Smart Image Click on the blue labels to locate them in the text.
Viewing Examples
Smart Image
  • Text TF-IDF feature reconstruction method combined with emotion intensity
  • Text TF-IDF feature reconstruction method combined with emotion intensity
  • Text TF-IDF feature reconstruction method combined with emotion intensity

Examples

Experimental program
Comparison scheme
Effect test

Embodiment

[0044] A text TF-IDF feature reconstruction method combined with emotional strength, first constructing a disabling dictionary, a degree dictionary and a negative dictionary.
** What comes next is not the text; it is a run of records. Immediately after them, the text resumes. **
-- ==== Sys2Proof/Laws/FrameSto.lean ====
section
/-!
SUPPORT. Frames of the operations of Machine/Sto.lean: the parts of the state that each can change.
-/
namespace Sys2Proof.Machine
set_option linter.all false

@[simp] theorem nsRead_frame (μ : Nat) (hm : 16 ||| μ = μ) (p : Path) (s : State) : forget μ (nsRead p s) = forget μ s := widen (a := 16) hm (by
  unfold nsRead
  repeat' (first | with_reducible rfl | simp only [↓setReg_frame, forget_ite, Nat.reduceOr] | (refine Eq.trans (forget_foldS _ _ (fun _ _ => ?_) _ _) ?_) | (refine Eq.trans (congrArg (forget _) (congrArg Prod.snd ‹_ = (_, _)›).symm) ?_) | split | dsimp only))

@[simp] theorem nsChanged_frame (μ : Nat) (hm : 34078980 ||| μ = μ) (ctrl : Nat) (nsid : Nat) (s : State) : forget μ (nsChanged ctrl nsid s) = forget μ s := widen (a := 34078980) hm (by
  unfold nsChanged
  (repeat' split) <;> simp)

@[simp] theorem nsWrite_frame (μ : Nat) (hm : 34078996 ||| μ = μ) (p : Path) (s : State) : forget μ (nsWrite p s) = forget μ s := widen (a := 34078996) hm (by
  unfold nsWrite
  simp)

@[simp] theorem cxResult_frame (μ : Nat) (hm : 16 ||| μ = μ) (p : Path) (r : Nat) (s : State) : forget μ (cxResult p r s) = forget μ s := widen (a := 16) hm (by
  unfold cxResult
  simp)

@[simp] theorem ctxDisable_frame (μ : Nat) (hm : 34079508 ||| μ = μ) (p : Path) (s : State) : forget μ (ctxDisable p s) = forget μ s := widen (a := 34079508) hm (by
  unfold ctxDisable
  simp)

@[simp] theorem ctxResume_frame (μ : Nat) (hm : 36176404 ||| μ = μ) (p : Path) (s : State) : forget μ (ctxResume p s) = forget μ s := widen (a := 36176404) hm (by
  unfold ctxResume
  repeat' (first | with_reducible rfl | simp only [↓cxResult_frame, ↓modConn_frame, ↓raise_frame, ↓opDone_frame, ↓modSto_frame, ↓cxSendAll_frame, forget_ite, ite_self, Nat.reduceOr] | (refine Eq.trans (forget_foldS _ _ (fun _ _ => ?_) _ _) ?_) | (refine Eq.trans (congrArg (forget _) (congrArg Prod.snd ‹_ = (_, _)›).symm) ?_) | split | dsimp only))

@[simp] theorem ctxRead_frame (μ : Nat) (hm : 16 ||| μ = μ) (p : Path) (s : State) : forget μ (ctxRead p s) = forget μ s := widen (a := 16) hm (by
  unfold ctxRead
  repeat' (first | with_reducible rfl | simp only [↓cxResult_frame, ↓setReg_frame, forget_ite, Nat.reduceOr] | (refine Eq.trans (forget_foldS _ _ (fun _ _ => ?_) _ _) ?_) | (refine Eq.trans (congrArg (forget _) (congrArg Prod.snd ‹_ = (_, _)›).symm) ?_) | split | dsimp only))

@[simp] theorem ctxWrite_frame (μ : Nat) (hm : 524304 ||| μ = μ) (p : Path) (s : State) : forget μ (ctxWrite p s) = forget μ s := widen (a := 524304) hm (by
  unfold ctxWrite
  simp)

@[simp] theorem nvBadDoorbell_frame (μ : Nat) (hm : 34078980 ||| μ = μ) (f : Fn) (info : Nat) (s : State) : forget μ (nvBadDoorbell f info s) = forget μ s := widen (a := 34078980) hm (by
  unfold nvBadDoorbell
  simp)

@[simp] theorem nvCqHead_frame (μ : Nat) (hm : 34078980 ||| μ = μ) (f : Fn) (q : Nat) (v : Nat) (s : State) : forget μ (nvCqHead f q v s) = forget μ s := widen (a := 34078980) hm (by
  unfold nvCqHead
  repeat' (first | with_reducible rfl | simp only [↓nvBadDoorbell_frame, ↓nvDrain_frame, ↓modNvme_frame, forget_ite, ite_self, Nat.reduceOr] | split))

@[simp] theorem nvSqTail_frame (μ : Nat) (hm : 34078980 ||| μ = μ) (f : Fn) (q : Nat) (v : Nat) (s : State) : forget μ (nvSqTail f q v s) = forget μ s := widen (a := 34078980) hm (by
  unfold nvSqTail
  repeat' (first | with_reducible rfl | simp only [↓nvBadDoorbell_frame, ↓modNvme_frame, forget_ite, ite_self, Nat.reduceOr] | split))

@[simp] theorem ccEnable_frame (μ : Nat) (hm : 524548 ||| μ = μ) (f : Fn) (cc : Nat) (s : State) : forget μ (ccEnable f cc s) = forget μ s := widen (a := 524548) hm (by
  unfold ccEnable
  simp)

@[simp] theorem shutdown_frame (μ : Nat) (hm : 524288 ||| μ = μ) (f : Fn) (s : State) : forget μ (shutdown f s) = forget μ s := widen (a := 524288) hm (by
  unfold shutdown
  simp)

@[simp] theorem modOp_frame (μ : Nat) (hm : 524288 ||| μ = μ) (no : Nat) (g : StoOp → StoOp) (s : State) : forget μ (modOp no g s) = forget μ s := widen (a := 524288) hm (by
  unfold modOp
  simp)

@[simp] theorem modCmd_frame (μ : Nat) (hm : 524288 ||| μ = μ) (f : Fn) (no : Nat) (g : NCmd → NCmd) (s : State) : forget μ (modCmd f no g s) = forget μ s := widen (a := 524288) hm (by
  unfold modCmd
  simp)

@[simp] theorem heard_frame (μ : Nat) (hm : 524288 ||| μ = μ) (ctx : Nat) (s : State) : forget μ (heard ctx s) = forget μ s := widen (a := 524288) hm (by
  unfold heard
  simp)

@[simp] theorem headerFailure_frame (μ : Nat) (hm : 2621972 ||| μ = μ) (ctx : Nat) (s : State) : forget μ (headerFailure ctx s) = forget μ s := widen (a := 2621972) hm (by
  unfold headerFailure
  simp)

@[simp] theorem execC2hData_frame (μ : Nat) (hm : 2622228 ||| μ = μ) (ctx : Nat) (wire : Nat) (off : Nat) (data : Bytes) (headerOk : Bool) (dataOk : Bool) (s : State) : forgetO μ s (execC2hData ctx wire off data headerOk dataOk s) = forget μ s := widenO (a := 2622228) hm (by
  unfold execC2hData
  repeat' (first | with_reducible rfl | simp only [↓headerFailure_frame, ↓heard_frame, ↓seqRx_frame, ↓modCmd_frame, ↓bump_frame, ↓bufWrite_frame, ↓payloadWrite_frame, ↓modOp_frame, ite_self, forgetO_next, forgetO_ite, Nat.reduceOr] | split))

theorem admin_frame (μ : Nat) (hm : 34078980 ||| μ = μ) (f : Fn) (op : Nat) (g : NCmd → State → State) (s : State) (h_g : ∀ v0 v1, forget μ (g v0 v1) = forget μ v1) : forget μ (admin f op g s) = forget μ s := by
  unfold admin
  repeat' (first | with_reducible rfl | simp only [↓(nvComplete_frame μ (or_trans (a := 34078980) (b := 34078980) rfl hm)), forget_ite, ite_self, h_g] | (refine Eq.trans (forget_foldS _ _ (fun _ _ => ?_) _ _) ?_) | (refine Eq.trans (congrArg (forget _) (congrArg Prod.snd ‹_ = (_, _)›).symm) ?_) | split | dsimp only)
Stop words mainly include English characters, numbers, mathematical characters, punctuation marks, and single Chinese characters with high frequency, such as "you", "I", "because", "and" and so on; the degree dictionary includes a series of used The adverbs that modify the intensity of adjectives and adverbs and their corresponding emotional intensity, select the "Dictionary of Degree Level Words" released by HowNet in 2007 as the degree dictionary, and divide the degree adverbs into "extremely" , "Super", "Very", "Compare", "Slightly", and "Under", corresponding to six levels of 1.7, 1.5, 1.3, 1.1, 0.8 and 0.5 respectively; the negative dictionary contains "not", Common negative words such as "no", "non" and "weiwei". Such as figure 1 As shown, this method includes the following processes:

[0045] 1....

example 1

[0086] Example 1: @今天also like miuky you look so good today [happy][happy]

[0087]

[0088]

[0089] Compared with the traditional method, the user name "@今天also like miuky" and the expression "[happy]" are correctly segmented.

example 2

[0090] Example 2: I don't like driving

[0091] method Feature vector traditional method Drive: 0.89 Likes: 0.45 The method proposed by the present invention Like: -0.46 Drive: -0.89

[0092] Compared with the traditional method, the reconstructed feature vector preserves the information of the negative word "no".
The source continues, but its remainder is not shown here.